Exercise objective =
When you reach the line containing "c.fused * 2 ^ 54 +" in the data below, begin returning lines exactly as written, and stop once the line containing "holds (R428). -/" has been returned.

Entries shown =
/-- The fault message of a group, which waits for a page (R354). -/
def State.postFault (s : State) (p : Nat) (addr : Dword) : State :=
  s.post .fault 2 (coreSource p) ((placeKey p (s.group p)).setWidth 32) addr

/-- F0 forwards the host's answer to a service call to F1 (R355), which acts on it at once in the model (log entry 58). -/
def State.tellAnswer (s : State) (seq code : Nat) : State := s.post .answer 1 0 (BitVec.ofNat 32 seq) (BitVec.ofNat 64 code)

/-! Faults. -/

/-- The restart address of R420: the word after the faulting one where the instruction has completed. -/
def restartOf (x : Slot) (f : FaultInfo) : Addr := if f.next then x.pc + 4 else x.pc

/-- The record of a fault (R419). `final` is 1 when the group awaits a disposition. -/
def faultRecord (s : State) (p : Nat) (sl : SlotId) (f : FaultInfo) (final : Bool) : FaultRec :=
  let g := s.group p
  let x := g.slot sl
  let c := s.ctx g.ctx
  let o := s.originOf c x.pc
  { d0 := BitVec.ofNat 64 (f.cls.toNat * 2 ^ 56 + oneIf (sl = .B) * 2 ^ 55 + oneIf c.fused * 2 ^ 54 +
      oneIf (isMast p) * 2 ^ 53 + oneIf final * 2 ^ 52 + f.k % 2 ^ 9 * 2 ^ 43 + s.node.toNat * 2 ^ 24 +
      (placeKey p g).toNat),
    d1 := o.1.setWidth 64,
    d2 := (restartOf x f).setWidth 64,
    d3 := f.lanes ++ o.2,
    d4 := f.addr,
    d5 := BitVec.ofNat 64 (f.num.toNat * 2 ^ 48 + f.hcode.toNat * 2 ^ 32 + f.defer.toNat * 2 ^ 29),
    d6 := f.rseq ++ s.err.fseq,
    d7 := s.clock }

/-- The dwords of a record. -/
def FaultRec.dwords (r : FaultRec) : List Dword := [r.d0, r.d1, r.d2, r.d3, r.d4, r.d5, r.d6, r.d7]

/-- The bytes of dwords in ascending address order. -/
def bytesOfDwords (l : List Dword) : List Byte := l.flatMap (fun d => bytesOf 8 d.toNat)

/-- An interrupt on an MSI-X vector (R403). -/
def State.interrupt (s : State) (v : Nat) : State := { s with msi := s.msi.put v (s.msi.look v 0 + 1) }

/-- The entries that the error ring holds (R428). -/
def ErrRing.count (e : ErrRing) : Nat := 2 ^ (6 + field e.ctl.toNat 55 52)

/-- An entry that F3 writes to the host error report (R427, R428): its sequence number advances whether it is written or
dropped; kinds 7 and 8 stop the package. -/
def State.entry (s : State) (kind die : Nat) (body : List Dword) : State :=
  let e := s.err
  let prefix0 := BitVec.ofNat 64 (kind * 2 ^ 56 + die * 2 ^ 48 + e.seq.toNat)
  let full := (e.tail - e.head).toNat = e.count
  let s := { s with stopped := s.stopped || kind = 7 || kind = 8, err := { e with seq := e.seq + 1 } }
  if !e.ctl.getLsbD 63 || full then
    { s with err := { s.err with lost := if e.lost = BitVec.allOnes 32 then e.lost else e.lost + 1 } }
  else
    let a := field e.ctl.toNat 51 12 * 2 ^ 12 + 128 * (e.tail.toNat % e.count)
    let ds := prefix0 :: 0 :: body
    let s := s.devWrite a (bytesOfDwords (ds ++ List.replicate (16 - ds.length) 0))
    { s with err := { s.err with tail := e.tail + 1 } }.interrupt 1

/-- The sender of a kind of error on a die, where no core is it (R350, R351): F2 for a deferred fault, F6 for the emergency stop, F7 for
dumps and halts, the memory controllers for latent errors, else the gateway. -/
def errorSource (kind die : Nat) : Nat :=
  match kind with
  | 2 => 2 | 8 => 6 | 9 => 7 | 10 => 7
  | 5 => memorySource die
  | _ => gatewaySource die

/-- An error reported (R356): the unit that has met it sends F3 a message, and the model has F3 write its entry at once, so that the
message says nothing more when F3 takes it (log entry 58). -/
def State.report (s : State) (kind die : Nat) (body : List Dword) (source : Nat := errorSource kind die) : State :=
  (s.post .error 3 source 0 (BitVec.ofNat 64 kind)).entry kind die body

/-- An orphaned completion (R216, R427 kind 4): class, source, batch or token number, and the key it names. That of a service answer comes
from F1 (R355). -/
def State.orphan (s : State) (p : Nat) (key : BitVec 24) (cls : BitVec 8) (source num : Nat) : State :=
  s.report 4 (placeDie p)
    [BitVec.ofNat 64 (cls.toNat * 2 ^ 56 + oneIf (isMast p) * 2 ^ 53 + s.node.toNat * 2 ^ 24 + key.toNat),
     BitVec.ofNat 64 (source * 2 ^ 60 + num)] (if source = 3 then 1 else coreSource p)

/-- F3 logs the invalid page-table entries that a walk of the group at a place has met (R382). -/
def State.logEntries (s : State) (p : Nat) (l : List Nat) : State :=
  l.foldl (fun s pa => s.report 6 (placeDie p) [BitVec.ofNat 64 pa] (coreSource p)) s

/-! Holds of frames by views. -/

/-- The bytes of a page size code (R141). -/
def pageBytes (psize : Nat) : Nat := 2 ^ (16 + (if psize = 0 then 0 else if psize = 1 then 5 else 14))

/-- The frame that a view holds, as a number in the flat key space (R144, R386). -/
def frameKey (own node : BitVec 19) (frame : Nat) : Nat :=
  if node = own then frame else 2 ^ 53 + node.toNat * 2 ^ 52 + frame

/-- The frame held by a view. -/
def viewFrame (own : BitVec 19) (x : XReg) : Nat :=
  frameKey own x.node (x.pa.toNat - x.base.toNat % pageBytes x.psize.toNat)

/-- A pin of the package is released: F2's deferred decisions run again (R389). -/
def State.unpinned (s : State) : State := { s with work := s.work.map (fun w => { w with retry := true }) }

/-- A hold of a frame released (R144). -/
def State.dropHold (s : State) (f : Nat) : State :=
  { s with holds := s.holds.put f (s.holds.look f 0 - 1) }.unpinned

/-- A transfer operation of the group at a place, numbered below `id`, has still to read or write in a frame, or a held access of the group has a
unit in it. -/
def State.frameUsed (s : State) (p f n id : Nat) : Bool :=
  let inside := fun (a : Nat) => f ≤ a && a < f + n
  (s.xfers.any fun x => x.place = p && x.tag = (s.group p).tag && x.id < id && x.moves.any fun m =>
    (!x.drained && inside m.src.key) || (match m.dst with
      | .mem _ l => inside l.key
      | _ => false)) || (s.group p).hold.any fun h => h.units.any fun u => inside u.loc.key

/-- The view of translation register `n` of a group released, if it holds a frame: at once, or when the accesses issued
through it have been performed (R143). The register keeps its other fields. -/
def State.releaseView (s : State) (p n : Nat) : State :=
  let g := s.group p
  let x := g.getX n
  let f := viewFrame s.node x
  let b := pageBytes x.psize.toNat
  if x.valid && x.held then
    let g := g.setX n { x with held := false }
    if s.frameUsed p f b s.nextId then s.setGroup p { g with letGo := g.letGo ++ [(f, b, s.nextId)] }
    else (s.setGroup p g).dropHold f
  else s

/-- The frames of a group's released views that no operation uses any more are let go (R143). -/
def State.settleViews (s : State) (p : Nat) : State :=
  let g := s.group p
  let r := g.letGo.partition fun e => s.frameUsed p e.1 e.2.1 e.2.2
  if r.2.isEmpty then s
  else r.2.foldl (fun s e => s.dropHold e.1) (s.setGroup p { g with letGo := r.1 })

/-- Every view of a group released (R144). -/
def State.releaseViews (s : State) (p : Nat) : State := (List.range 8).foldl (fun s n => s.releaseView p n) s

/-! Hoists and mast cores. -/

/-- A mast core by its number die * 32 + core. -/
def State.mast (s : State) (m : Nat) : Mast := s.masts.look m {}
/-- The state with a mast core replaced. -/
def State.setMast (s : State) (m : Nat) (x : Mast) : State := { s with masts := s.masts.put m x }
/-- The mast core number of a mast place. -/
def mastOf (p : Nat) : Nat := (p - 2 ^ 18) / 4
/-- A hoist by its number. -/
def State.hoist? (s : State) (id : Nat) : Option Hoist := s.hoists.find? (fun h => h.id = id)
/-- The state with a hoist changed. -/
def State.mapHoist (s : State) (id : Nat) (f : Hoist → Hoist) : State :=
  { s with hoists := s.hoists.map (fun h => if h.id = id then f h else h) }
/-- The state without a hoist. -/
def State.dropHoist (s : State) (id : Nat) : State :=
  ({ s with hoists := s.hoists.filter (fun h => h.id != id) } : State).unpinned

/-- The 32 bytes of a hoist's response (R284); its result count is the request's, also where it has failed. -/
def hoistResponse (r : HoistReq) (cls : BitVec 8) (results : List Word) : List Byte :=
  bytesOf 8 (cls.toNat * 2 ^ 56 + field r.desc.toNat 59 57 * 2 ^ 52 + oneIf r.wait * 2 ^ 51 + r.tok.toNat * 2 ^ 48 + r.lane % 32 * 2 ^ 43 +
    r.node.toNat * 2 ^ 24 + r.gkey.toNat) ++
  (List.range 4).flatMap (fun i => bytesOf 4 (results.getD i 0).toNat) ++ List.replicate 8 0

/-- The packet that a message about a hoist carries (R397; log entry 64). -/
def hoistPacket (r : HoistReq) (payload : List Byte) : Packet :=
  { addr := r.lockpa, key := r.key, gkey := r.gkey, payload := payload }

Task answer =
  { d0 := BitVec.ofNat 64 (f.cls.toNat * 2 ^ 56 + oneIf (sl = .B) * 2 ^ 55 + oneIf c.fused * 2 ^ 54 +
      oneIf (isMast p) * 2 ^ 53 + oneIf final * 2 ^ 52 + f.k % 2 ^ 9 * 2 ^ 43 + s.node.toNat * 2 ^ 24 +
      (placeKey p g).toNat),
    d1 := o.1.setWidth 64,
    d2 := (restartOf x f).setWidth 64,
    d3 := f.lanes ++ o.2,
    d4 := f.addr,
    d5 := BitVec.ofNat 64 (f.num.toNat * 2 ^ 48 + f.hcode.toNat * 2 ^ 32 + f.defer.toNat * 2 ^ 29),
    d6 := f.rseq ++ s.err.fseq,
    d7 := s.clock }

/-- The dwords of a record. -/
def FaultRec.dwords (r : FaultRec) : List Dword := [r.d0, r.d1, r.d2, r.d3, r.d4, r.d5, r.d6, r.d7]

/-- The bytes of dwords in ascending address order. -/
def bytesOfDwords (l : List Dword) : List Byte := l.flatMap (fun d => bytesOf 8 d.toNat)

/-- An interrupt on an MSI-X vector (R403). -/
def State.interrupt (s : State) (v : Nat) : State := { s with msi := s.msi.put v (s.msi.look v 0 + 1) }

/-- The entries that the error ring holds (R428). -/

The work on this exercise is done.